EXERCISE DIRECTIONS | Which lines in the listing below contain "whether"? Copy each of them.
(SOURCE RECORDS begins)
-- ==== Sys2Proof/Machine/Envelope.lean ====
section
/-! DEFINITION. The ADSR envelope generator: register writes and the per-cycle step (42_envelope.md). -/

namespace Sys2Proof.Machine

/-! ## Register writes -/

/-- WR CONTROL_v, envelope part: the gate is value[0] (R190). -/
def Env.writeControl (cfg : Cfg) (value : Byte) (e : Env) : Env :=
  let g := value.getLsbD 0
  if setEdge e.gate g then
    { e with gate := g, state := .attack, ratePeriod := ratePeriodAt cfg e.attack, holdZero := false }
  else if clearEdge e.gate g then
    { e with gate := g, state := .release, ratePeriod := ratePeriodAt cfg e.release }
  else { e with gate := g }

/-- WR ATTACK_DECAY_v (R191). -/
def Env.writeAttackDecay (cfg : Cfg) (value : Byte) (e : Env) : Env :=
  { e with
    attack := hiNibble value
    decay := loNibble value
    ratePeriod :=
      match e.state with
      | .attack => ratePeriodAt cfg (hiNibble value)
      | .decaySustain => ratePeriodAt cfg (loNibble value)
      | .release => e.ratePeriod }

/-- WR SUSTAIN_RELEASE_v (R192). -/
def Env.writeSustainRelease (cfg : Cfg) (value : Byte) (e : Env) : Env :=
  { e with
    sustain := hiNibble value
    release := loNibble value
    ratePeriod :=
      match e.state with
      | .release => ratePeriodAt cfg (loNibble value)
      | .attack => e.ratePeriod
      | .decaySustain => e.ratePeriod }

/-! ## The per-cycle step -/

/-- The rate counter after its increment and wrap, before the comparison (R194). -/
def Env.nextRate (cfg : Cfg) (e : Env) : BitVec 15 :=
  if 0x7FFF < e.rateCounter.toNat + 1 then BitVec.ofNat 15 cfg.rateWrapTo.val else e.rateCounter + 1

/-- R194: the rate counter, and whether it matched. -/
def Env.rateTick (cfg : Cfg) (e : Env) : Env × Bool :=
  if e.nextRate cfg = e.ratePeriod then ({ e with rateCounter := 0 }, true)
  else ({ e with rateCounter := e.nextRate cfg }, false)

/-- R195: the exponential counter and the zero hold, and whether the envelope steps. -/
def Env.expTick (e : Env) : Env × Bool :=
  if e.state = .attack then ({ e with exponentialCounter := 0 }, !e.holdZero)
  else if e.exponentialCounter + 1 = e.exponentialCounterPeriod then ({ e with exponentialCounter := 0 }, !e.holdZero)
  else ({ e with exponentialCounter := e.exponentialCounter + 1 }, false)

/-- ATTACK step (R196). -/
def Env.attackStep (cfg : Cfg) (e : Env) : Env :=
  if e.envelopeCounter + 1 = 0xFF then
    { e with envelopeCounter := e.envelopeCounter + 1, state := .decaySustain, ratePeriod := ratePeriodAt cfg e.decay }
  else { e with envelopeCounter := e.envelopeCounter + 1 }

/-- DECAY_SUSTAIN step (R197). -/
def Env.decayStep (e : Env) : Env :=
  if e.envelopeCounter = sustainLevel e.sustain then e else { e with envelopeCounter := e.envelopeCounter - 1 }

/-- RELEASE step (R198). -/
def Env.releaseStep (e : Env) : Env := { e with envelopeCounter := e.envelopeCounter - 1 }

/-- The step of the current state (R193 line 3). -/
def Env.amplitudeStep (cfg : Cfg) (e : Env) : Env :=
  match e.state with
  | .attack => e.attackStep cfg
  | .decaySustain => e.decayStep
  | .release => e.releaseStep

/-- R199: the exponential period re-derived from the new counter value, and `holdZero` set at 0. -/
def Env.rederive (e : Env) : Env :=
  { e with
    exponentialCounterPeriod := (expPeriodAt e.envelopeCounter).getD e.exponentialCounterPeriod
    holdZero := e.holdZero || decide (e.envelopeCounter = 0) }

/-- `env.one()` (R193). -/
def Env.one (cfg : Cfg) (e : Env) : Env :=
  let (e1, isMatch) := e.rateTick cfg
  if isMatch then
    let (e2, isStep) := e1.expTick
    if isStep then (e2.amplitudeStep cfg).rederive else e2
  else e1

end Sys2Proof.Machine
end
(SOURCE RECORDS ends)
TASK ANSWER |
/-- R194: the rate counter, and whether it matched. -/
/-- R195: the exponential counter and the zero hold, and whether the envelope steps. -/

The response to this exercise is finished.